Give again, unaltered, the lines of the listing below that run from the line having "Params) (a b" through the line having "(∀ g, glyphOfBits (glyphBits g) = some g) ∧".

"""

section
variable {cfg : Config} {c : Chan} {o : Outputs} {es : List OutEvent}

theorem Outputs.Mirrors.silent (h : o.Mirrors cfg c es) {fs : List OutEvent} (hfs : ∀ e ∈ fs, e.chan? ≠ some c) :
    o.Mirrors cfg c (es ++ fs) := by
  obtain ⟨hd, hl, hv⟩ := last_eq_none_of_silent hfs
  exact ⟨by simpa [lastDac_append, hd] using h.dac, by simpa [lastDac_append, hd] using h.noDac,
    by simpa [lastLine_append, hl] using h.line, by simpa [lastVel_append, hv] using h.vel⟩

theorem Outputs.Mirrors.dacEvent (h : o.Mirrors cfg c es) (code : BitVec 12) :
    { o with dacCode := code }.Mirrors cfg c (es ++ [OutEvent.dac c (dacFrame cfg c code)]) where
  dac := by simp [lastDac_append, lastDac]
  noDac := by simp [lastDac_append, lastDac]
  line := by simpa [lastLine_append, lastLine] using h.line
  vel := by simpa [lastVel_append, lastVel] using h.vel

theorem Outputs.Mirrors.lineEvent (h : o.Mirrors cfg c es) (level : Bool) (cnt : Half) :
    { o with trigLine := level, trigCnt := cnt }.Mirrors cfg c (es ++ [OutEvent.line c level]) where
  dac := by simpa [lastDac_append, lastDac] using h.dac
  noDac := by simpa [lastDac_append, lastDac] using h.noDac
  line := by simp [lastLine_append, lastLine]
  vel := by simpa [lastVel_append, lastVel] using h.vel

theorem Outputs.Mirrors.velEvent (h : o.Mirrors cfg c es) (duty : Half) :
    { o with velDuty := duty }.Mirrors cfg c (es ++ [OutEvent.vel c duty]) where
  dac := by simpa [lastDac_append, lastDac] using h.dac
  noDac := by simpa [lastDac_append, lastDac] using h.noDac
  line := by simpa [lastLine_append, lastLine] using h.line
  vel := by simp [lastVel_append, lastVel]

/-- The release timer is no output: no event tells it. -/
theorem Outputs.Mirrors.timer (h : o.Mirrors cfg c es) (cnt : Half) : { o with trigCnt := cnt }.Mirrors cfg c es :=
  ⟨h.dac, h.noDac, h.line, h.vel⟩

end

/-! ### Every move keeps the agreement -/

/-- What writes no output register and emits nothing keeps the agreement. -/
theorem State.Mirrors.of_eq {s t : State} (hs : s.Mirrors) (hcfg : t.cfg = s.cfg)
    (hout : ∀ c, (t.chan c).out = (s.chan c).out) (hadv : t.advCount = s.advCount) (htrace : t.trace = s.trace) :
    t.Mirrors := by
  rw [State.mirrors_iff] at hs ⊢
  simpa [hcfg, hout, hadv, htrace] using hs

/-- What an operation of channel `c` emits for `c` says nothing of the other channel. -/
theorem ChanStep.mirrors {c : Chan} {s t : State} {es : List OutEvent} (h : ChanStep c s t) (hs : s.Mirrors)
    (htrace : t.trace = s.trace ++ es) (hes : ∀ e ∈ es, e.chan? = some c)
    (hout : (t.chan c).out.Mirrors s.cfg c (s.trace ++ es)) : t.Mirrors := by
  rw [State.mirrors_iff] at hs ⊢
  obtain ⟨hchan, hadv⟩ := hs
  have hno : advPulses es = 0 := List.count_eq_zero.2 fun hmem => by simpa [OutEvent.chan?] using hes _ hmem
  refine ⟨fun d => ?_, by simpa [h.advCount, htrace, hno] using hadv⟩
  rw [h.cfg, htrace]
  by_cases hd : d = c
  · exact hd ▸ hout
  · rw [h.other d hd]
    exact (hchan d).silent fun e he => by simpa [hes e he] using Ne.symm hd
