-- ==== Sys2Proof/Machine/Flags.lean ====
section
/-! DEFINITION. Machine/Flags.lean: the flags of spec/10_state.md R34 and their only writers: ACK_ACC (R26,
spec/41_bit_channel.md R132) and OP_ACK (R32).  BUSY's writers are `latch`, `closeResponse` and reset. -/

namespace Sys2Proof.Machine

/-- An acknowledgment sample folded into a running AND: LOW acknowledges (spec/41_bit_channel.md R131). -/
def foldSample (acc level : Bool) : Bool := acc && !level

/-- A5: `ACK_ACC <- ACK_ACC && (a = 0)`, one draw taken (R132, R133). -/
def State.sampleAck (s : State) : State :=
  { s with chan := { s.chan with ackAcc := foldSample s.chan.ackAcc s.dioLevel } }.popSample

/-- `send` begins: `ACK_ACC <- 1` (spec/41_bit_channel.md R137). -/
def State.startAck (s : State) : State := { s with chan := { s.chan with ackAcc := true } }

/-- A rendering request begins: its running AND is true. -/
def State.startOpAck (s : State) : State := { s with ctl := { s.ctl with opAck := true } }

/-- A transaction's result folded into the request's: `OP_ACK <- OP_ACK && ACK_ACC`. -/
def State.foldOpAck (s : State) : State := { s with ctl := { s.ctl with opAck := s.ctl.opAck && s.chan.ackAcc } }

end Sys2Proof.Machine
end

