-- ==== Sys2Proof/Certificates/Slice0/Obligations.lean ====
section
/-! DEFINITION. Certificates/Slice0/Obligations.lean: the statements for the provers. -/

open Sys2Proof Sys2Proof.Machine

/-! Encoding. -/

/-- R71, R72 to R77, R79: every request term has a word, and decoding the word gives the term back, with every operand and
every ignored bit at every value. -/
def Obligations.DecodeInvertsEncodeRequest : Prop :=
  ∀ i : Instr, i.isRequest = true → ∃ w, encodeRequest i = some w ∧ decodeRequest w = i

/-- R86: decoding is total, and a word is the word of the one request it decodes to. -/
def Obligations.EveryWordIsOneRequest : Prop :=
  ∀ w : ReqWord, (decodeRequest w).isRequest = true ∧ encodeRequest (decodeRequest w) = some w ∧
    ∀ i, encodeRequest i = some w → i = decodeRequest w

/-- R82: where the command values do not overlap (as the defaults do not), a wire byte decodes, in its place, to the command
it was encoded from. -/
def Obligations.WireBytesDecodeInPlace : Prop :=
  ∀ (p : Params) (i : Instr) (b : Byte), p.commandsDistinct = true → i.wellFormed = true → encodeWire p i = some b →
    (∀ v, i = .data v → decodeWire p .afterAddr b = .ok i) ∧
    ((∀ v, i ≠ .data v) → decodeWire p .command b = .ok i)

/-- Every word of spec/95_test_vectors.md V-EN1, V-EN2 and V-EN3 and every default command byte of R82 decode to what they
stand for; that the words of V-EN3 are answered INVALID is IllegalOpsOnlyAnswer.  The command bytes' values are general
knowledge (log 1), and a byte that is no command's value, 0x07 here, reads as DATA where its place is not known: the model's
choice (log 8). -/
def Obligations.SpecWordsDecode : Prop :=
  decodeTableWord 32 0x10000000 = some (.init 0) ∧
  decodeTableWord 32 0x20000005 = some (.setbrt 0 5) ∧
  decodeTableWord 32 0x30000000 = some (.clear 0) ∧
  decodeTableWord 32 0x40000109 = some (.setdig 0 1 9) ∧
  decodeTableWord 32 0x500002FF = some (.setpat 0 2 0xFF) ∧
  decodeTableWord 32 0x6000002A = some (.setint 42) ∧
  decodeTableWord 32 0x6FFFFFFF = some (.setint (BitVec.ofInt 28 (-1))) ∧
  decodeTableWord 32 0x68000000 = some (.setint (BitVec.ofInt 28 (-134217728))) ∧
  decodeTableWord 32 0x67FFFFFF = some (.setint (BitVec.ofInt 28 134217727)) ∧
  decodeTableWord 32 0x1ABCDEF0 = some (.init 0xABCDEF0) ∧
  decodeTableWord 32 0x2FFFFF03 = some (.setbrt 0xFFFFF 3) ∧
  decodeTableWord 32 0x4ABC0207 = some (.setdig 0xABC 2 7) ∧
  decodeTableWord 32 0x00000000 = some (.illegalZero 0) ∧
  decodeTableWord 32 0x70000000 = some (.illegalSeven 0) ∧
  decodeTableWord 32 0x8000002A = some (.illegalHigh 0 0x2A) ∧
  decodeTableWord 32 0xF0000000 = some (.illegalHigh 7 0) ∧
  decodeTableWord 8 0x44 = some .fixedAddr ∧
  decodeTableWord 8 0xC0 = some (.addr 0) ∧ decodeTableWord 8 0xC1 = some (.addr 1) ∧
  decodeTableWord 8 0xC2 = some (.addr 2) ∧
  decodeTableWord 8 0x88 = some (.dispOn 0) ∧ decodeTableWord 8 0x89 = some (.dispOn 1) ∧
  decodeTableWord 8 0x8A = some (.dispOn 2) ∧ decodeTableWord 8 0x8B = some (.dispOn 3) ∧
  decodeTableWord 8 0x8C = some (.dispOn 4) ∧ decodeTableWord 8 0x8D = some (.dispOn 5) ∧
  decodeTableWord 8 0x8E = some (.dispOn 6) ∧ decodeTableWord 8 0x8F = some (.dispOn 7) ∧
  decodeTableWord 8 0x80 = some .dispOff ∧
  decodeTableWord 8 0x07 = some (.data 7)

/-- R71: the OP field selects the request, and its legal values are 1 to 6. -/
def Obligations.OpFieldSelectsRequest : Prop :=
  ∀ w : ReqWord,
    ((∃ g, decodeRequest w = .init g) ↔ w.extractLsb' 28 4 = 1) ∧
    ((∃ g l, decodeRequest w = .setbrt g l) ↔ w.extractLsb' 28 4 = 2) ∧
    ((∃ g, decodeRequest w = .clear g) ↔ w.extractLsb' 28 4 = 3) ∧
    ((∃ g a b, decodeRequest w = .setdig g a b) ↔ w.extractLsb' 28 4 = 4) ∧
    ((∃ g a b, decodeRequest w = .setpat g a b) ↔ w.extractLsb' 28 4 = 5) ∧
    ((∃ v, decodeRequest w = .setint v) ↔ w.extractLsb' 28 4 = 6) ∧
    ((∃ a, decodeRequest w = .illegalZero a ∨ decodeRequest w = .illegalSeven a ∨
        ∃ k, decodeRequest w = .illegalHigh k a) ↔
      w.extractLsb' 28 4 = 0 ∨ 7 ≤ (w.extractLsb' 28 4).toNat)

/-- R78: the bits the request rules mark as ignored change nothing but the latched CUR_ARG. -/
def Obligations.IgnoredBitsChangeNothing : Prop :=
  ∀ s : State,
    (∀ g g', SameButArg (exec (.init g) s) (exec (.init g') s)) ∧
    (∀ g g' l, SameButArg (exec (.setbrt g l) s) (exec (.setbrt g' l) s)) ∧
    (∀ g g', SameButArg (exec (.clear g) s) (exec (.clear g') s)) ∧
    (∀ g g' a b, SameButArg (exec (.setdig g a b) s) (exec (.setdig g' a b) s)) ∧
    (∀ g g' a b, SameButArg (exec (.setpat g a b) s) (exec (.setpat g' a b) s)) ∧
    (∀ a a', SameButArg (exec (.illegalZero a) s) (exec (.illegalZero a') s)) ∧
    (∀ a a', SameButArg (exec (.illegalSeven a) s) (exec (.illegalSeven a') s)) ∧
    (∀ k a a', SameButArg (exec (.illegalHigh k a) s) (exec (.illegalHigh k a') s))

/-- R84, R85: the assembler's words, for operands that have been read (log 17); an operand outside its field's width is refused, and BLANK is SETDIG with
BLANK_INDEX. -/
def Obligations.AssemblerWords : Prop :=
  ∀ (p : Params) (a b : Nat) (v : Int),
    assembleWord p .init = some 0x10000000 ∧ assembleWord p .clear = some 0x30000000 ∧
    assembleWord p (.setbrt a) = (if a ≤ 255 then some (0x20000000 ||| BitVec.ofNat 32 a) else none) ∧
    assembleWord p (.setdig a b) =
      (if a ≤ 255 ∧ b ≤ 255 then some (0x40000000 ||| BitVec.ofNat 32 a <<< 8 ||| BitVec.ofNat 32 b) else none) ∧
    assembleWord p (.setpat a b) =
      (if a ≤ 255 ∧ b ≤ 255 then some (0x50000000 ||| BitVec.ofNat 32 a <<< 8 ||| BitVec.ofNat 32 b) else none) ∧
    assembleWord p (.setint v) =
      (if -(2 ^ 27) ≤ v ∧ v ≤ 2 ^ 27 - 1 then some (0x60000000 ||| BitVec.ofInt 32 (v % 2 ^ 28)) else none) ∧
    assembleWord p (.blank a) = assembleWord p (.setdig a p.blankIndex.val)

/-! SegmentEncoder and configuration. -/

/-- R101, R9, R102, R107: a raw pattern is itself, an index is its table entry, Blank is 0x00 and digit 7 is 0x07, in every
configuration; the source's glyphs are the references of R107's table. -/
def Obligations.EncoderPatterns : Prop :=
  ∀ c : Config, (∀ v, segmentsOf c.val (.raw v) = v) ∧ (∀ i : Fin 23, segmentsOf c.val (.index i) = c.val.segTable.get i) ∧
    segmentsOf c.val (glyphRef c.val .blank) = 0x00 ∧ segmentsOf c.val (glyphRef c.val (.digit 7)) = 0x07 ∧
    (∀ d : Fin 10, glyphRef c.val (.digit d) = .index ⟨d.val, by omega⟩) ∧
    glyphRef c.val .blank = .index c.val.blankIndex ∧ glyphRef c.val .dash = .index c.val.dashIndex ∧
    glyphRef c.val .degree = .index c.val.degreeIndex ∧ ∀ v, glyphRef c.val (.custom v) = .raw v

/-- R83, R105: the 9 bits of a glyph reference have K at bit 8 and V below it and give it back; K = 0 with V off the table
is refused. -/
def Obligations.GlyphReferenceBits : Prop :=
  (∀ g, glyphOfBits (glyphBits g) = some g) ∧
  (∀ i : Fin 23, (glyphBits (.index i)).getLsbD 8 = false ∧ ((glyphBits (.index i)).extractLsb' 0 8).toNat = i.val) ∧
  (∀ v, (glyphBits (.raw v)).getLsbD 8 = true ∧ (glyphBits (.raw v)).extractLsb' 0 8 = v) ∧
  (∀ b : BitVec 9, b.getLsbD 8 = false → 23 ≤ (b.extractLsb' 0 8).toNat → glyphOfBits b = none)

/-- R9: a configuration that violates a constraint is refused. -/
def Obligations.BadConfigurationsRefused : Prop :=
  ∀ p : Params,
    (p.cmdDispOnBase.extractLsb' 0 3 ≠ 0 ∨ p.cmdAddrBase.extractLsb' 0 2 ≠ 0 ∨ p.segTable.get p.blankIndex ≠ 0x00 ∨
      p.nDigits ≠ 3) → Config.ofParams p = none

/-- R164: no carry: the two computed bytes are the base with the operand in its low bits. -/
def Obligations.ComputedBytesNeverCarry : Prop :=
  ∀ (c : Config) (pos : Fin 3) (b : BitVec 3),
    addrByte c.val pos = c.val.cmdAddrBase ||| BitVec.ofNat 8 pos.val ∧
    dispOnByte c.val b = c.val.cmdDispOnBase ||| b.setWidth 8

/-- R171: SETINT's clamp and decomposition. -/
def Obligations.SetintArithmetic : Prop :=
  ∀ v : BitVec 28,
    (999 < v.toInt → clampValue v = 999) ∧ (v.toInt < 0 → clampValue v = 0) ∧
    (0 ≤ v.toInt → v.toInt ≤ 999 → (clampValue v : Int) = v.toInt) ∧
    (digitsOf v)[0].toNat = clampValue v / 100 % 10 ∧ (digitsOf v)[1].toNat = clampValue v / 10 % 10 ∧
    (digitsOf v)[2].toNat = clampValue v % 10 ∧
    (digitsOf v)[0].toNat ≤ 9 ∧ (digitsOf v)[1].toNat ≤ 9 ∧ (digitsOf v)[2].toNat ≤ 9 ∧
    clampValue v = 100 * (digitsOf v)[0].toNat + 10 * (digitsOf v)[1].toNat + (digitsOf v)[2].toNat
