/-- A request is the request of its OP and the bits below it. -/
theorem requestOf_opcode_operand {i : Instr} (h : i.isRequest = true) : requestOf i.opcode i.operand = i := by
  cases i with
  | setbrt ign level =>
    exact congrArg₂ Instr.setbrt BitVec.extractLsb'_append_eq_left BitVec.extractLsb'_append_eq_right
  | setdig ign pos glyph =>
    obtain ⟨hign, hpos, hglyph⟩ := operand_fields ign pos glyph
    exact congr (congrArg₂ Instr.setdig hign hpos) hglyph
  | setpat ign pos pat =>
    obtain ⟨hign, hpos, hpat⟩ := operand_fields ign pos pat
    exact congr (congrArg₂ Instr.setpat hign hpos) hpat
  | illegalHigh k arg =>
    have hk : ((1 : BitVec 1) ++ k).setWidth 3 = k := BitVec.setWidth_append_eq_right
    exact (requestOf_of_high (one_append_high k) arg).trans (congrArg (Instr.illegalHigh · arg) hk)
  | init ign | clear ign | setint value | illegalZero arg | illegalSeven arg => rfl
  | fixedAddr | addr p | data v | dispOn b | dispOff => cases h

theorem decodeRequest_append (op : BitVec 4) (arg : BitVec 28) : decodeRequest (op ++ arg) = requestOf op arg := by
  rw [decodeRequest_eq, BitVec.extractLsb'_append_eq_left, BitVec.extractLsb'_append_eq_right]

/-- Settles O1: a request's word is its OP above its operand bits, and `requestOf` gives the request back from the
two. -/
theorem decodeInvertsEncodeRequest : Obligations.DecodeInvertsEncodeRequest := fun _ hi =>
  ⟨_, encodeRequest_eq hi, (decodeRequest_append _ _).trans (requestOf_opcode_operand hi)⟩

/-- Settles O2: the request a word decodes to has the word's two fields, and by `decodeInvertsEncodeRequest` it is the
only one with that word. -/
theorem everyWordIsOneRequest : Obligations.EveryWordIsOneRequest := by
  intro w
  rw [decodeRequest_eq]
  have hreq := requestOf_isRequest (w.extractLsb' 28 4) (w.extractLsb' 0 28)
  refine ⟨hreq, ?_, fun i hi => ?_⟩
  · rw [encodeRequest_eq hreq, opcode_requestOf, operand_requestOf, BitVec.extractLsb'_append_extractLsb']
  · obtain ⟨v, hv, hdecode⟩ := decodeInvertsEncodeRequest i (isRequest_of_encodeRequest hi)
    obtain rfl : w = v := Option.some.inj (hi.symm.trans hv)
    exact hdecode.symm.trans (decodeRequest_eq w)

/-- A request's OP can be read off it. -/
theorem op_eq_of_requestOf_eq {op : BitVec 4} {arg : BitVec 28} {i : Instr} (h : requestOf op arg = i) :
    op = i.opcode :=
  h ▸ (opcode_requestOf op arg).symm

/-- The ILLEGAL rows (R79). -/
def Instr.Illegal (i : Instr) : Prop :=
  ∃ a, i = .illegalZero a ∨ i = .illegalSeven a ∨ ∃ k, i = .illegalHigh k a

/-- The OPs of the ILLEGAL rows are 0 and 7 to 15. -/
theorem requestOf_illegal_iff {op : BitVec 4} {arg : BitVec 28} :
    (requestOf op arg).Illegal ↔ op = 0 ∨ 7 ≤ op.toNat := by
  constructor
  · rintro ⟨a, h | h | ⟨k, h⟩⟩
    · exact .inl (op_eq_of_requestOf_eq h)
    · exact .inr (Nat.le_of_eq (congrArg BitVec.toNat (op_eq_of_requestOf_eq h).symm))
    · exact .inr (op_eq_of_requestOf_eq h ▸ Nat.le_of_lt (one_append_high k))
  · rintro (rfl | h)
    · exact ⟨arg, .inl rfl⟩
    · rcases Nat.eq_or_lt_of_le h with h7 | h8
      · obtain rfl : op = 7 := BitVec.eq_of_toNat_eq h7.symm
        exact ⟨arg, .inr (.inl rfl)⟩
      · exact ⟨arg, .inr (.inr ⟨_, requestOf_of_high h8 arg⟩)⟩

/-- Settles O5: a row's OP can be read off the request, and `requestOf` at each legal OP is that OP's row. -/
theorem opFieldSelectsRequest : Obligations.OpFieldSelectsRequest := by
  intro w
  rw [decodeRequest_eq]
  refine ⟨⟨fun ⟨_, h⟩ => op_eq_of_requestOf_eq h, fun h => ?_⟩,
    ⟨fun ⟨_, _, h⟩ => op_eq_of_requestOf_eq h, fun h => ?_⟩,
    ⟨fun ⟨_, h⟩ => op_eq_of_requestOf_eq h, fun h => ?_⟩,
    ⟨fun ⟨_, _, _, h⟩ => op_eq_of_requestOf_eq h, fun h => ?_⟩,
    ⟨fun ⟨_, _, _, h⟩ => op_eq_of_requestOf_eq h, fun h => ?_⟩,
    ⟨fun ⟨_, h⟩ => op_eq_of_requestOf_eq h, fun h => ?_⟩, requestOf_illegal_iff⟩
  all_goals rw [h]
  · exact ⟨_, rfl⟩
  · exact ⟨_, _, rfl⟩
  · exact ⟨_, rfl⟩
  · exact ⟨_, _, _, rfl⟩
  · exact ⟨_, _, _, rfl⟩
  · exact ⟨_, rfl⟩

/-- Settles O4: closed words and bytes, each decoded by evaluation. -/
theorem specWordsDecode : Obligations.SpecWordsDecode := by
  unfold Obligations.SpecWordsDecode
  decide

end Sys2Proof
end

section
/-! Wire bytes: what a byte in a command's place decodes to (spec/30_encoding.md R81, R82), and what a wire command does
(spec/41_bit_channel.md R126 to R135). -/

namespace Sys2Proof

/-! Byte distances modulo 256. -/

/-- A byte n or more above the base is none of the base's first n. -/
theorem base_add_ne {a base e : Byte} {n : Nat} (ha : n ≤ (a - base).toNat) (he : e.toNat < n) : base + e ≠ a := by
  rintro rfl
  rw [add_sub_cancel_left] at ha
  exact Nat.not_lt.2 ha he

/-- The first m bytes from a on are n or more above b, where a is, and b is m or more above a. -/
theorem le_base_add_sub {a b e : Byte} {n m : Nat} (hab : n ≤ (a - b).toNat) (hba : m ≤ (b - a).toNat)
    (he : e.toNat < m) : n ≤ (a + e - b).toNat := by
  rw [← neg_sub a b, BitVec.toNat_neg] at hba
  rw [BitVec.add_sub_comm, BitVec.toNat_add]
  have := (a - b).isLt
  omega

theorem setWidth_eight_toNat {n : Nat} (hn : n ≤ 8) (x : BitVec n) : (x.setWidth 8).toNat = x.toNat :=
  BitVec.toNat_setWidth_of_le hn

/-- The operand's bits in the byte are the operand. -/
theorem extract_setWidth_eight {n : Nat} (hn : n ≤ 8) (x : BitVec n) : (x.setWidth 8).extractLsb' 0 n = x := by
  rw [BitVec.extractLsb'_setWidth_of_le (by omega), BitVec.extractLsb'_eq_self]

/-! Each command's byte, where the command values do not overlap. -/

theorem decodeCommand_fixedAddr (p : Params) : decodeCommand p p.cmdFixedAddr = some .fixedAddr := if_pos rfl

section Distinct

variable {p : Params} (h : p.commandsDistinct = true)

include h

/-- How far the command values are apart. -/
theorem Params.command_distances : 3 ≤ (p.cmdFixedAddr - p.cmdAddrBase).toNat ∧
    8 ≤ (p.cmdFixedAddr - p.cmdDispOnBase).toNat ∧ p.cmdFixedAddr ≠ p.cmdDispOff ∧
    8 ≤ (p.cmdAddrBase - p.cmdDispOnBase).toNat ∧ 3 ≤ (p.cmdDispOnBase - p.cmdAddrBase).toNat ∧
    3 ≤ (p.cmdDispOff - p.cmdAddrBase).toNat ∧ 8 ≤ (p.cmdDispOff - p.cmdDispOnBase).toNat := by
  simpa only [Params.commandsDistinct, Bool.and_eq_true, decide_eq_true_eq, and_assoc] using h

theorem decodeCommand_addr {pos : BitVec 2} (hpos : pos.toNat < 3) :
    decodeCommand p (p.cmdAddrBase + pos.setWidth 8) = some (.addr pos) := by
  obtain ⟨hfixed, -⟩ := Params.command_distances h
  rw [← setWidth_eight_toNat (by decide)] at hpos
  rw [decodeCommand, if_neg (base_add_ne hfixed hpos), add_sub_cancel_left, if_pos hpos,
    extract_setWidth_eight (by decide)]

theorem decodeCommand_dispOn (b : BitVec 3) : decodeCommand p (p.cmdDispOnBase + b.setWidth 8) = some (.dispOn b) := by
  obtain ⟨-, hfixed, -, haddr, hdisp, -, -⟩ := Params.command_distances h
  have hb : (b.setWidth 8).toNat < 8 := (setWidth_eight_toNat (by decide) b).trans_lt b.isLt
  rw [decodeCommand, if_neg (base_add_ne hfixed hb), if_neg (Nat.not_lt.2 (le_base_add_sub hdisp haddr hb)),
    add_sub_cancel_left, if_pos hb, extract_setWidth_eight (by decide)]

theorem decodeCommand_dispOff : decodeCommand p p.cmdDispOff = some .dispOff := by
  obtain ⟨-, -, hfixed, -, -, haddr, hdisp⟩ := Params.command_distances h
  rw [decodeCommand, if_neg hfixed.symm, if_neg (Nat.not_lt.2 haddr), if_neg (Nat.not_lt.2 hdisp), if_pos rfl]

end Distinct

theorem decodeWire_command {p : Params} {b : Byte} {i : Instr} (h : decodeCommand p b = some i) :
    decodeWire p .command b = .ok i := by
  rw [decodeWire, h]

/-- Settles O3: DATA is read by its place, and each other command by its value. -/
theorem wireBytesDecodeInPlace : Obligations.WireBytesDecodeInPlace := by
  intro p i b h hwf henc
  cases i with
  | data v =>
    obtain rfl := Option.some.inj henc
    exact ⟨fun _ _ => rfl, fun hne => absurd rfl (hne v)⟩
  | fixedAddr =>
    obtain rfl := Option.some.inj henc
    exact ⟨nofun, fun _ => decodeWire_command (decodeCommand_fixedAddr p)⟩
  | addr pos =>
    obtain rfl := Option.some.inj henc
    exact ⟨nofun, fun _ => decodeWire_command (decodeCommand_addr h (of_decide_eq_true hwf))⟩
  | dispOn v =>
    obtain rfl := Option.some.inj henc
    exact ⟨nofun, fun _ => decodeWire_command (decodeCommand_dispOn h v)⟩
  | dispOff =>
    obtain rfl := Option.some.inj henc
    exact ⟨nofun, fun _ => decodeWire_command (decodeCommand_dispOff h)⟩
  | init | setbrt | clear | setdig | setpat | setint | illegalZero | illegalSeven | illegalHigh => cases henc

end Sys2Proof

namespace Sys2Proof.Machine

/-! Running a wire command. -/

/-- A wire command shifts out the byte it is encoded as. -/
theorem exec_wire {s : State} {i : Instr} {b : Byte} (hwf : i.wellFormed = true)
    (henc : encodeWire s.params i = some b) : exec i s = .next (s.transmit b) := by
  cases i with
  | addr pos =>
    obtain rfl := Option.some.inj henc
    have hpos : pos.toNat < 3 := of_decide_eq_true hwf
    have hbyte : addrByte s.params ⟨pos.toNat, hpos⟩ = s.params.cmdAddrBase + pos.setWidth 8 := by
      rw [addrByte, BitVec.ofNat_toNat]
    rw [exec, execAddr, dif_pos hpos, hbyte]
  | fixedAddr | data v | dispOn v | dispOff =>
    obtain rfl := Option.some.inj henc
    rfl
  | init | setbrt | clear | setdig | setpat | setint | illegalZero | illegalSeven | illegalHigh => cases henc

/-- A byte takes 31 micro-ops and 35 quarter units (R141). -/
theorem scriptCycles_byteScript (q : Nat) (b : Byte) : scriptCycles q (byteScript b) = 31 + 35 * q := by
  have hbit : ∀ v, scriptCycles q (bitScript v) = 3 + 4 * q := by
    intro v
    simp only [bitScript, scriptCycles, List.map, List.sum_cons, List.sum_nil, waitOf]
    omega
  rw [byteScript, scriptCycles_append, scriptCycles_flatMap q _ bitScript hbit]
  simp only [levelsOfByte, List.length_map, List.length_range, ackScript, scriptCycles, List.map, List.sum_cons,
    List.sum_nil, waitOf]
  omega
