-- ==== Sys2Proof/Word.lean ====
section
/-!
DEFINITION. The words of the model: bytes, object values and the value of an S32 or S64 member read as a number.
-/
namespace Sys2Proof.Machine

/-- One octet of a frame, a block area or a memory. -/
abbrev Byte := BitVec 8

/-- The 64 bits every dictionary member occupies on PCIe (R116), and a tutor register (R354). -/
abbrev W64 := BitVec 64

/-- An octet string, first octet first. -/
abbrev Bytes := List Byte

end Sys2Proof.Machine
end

"""

=== Task solution ===
  ∀ (p : Params) (a b : Nat) (v : Int),
    assembleWord p .init = some 0x10000000 ∧ assembleWord p .clear = some 0x30000000 ∧
    assembleWord p (.setbrt a) = (if a ≤ 255 then some (0x20000000 ||| BitVec.ofNat 32 a) else none) ∧
    assembleWord p (.setdig a b) =
      (if a ≤ 255 ∧ b ≤ 255 then some (0x40000000 ||| BitVec.ofNat 32 a <<< 8 ||| BitVec.ofNat 32 b) else none) ∧
    assembleWord p (.setpat a b) =
      (if a ≤ 255 ∧ b ≤ 255 then some (0x50000000 ||| BitVec.ofNat 32 a <<< 8 ||| BitVec.ofNat 32 b) else none) ∧
    assembleWord p (.setint v) =
      (if -(2 ^ 27) ≤ v ∧ v ≤ 2 ^ 27 - 1 then some (0x60000000 ||| BitVec.ofInt 32 (v % 2 ^ 28)) else none) ∧
    assembleWord p (.blank a) = assembleWord p (.setdig a p.blankIndex.val)

/-! SegmentEncoder and configuration. -/

/-- R101, R9, R102, R107: a raw pattern is itself, an index is its table entry, Blank is 0x00 and digit 7 is 0x07, in every
configuration; the source's glyphs are the references of R107's table. -/
def Obligations.EncoderPatterns : Prop :=
  ∀ c : Config, (∀ v, segmentsOf c.val (.raw v) = v) ∧ (∀ i : Fin 23, segmentsOf c.val (.index i) = c.val.segTable.get i) ∧
    segmentsOf c.val (glyphRef c.val .blank) = 0x00 ∧ segmentsOf c.val (glyphRef c.val (.digit 7)) = 0x07 ∧
    (∀ d : Fin 10, glyphRef c.val (.digit d) = .index ⟨d.val, by omega⟩) ∧
    glyphRef c.val .blank = .index c.val.blankIndex ∧ glyphRef c.val .dash = .index c.val.dashIndex ∧
    glyphRef c.val .degree = .index c.val.degreeIndex ∧ ∀ v, glyphRef c.val (.custom v) = .raw v

/-- R83, R105: the 9 bits of a glyph reference have K at bit 8 and V below it and give it back; K = 0 with V off the table
is refused. -/
def Obligations.GlyphReferenceBits : Prop :=
  (∀ g, glyphOfBits (glyphBits g) = some g) ∧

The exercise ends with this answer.